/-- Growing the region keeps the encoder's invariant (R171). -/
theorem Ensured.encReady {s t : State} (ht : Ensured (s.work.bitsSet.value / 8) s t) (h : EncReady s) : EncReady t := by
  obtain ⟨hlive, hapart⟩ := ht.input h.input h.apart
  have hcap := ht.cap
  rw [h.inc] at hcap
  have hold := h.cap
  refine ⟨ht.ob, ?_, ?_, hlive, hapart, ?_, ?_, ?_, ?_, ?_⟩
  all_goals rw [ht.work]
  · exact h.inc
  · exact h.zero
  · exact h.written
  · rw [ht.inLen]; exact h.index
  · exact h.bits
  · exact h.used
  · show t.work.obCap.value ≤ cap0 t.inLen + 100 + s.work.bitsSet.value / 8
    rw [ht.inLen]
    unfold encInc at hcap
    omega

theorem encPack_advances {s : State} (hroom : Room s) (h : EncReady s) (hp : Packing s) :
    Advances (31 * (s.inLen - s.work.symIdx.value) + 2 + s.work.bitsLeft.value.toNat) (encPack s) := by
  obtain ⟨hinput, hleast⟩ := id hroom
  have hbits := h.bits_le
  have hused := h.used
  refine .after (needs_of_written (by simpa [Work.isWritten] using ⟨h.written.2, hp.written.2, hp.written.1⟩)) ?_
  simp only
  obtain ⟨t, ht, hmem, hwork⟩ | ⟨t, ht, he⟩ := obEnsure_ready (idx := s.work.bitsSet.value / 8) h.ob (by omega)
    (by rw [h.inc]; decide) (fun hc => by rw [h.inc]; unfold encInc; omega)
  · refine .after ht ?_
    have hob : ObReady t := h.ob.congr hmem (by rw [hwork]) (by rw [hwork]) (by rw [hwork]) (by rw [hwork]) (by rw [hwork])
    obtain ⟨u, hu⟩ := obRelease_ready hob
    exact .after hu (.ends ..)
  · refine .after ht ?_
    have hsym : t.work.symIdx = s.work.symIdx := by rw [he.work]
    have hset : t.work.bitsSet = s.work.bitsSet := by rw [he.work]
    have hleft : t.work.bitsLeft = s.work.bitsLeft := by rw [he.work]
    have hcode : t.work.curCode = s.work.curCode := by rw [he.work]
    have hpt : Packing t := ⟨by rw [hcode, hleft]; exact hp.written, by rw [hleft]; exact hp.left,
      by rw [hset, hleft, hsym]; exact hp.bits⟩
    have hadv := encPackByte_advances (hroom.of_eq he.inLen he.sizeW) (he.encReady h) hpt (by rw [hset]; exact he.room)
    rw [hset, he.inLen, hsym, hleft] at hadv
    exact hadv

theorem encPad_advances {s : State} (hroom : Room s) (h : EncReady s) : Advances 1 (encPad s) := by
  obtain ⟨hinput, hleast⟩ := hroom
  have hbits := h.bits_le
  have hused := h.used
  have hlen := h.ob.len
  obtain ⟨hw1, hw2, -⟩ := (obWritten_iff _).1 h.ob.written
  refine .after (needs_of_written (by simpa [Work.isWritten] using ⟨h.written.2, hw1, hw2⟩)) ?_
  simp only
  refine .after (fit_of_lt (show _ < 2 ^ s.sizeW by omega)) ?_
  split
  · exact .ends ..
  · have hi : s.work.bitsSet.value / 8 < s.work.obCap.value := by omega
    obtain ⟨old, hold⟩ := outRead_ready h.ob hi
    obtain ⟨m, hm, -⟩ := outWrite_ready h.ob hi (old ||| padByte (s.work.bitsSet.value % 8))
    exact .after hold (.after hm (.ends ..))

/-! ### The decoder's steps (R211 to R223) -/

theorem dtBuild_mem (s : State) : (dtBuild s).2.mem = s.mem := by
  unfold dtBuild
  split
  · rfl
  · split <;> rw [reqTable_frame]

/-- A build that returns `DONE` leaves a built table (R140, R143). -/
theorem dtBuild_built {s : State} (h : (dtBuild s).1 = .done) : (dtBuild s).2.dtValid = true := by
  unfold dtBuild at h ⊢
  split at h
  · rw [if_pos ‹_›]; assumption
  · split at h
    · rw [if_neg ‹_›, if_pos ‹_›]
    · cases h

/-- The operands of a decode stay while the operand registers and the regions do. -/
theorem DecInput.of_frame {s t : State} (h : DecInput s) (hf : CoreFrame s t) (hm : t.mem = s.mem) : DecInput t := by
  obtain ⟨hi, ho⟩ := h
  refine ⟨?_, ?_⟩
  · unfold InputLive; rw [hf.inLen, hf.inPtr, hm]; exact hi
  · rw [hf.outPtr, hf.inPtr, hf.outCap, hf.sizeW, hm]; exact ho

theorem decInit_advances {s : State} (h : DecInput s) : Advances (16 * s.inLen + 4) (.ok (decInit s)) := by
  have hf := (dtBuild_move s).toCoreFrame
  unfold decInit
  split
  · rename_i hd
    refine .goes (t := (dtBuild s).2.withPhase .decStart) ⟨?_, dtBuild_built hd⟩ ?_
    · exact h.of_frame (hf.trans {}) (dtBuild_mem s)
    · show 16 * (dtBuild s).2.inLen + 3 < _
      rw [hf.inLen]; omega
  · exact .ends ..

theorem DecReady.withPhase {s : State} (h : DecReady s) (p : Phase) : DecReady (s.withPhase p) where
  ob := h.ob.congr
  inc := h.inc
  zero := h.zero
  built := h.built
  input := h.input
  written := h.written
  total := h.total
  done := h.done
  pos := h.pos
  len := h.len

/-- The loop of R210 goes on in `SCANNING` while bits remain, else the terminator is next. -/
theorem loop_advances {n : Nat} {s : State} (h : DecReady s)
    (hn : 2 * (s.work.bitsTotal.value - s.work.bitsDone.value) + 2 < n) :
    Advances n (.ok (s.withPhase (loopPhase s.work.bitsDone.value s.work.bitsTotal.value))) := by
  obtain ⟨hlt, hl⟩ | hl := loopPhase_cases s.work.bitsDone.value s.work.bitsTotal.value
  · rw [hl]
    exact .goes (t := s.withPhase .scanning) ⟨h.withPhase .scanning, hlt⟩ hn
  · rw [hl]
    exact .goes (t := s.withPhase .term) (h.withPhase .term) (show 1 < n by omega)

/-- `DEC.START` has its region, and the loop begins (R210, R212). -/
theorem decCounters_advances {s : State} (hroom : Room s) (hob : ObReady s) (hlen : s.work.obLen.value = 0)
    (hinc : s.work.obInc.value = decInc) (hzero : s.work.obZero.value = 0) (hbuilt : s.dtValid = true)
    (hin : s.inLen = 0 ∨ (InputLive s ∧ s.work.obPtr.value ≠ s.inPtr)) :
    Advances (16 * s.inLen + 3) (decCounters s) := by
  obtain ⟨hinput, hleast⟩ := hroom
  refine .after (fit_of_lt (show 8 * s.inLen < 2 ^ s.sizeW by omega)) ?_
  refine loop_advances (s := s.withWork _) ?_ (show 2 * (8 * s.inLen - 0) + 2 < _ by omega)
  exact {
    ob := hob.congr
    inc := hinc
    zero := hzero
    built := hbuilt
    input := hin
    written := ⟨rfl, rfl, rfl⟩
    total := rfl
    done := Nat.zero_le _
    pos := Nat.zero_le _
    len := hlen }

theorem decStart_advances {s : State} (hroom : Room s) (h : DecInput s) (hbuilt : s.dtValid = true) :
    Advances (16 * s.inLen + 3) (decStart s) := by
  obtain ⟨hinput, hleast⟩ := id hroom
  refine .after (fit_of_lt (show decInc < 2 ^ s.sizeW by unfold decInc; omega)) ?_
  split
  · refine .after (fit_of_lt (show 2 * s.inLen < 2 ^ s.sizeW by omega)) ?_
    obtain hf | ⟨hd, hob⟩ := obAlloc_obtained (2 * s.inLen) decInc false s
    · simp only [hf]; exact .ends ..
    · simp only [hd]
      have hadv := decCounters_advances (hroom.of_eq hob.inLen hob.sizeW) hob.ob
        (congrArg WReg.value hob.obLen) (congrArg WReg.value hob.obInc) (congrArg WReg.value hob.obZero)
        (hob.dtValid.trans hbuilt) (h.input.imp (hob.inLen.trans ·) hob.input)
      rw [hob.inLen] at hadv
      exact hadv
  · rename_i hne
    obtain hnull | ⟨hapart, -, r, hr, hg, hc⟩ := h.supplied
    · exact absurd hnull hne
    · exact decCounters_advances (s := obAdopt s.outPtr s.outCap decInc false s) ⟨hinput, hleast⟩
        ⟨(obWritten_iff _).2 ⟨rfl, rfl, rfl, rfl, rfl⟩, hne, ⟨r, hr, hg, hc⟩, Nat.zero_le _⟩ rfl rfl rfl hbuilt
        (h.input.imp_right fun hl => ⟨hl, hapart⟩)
------------------------------
» About this exercise
For each line in the data that contains the string "while", give a copy of that line.

» Task result
/-- The operands of a decode stay while the operand registers and the regions do. -/
/-- The loop of R210 goes on in `SCANNING` while bits remain, else the terminator is next. -/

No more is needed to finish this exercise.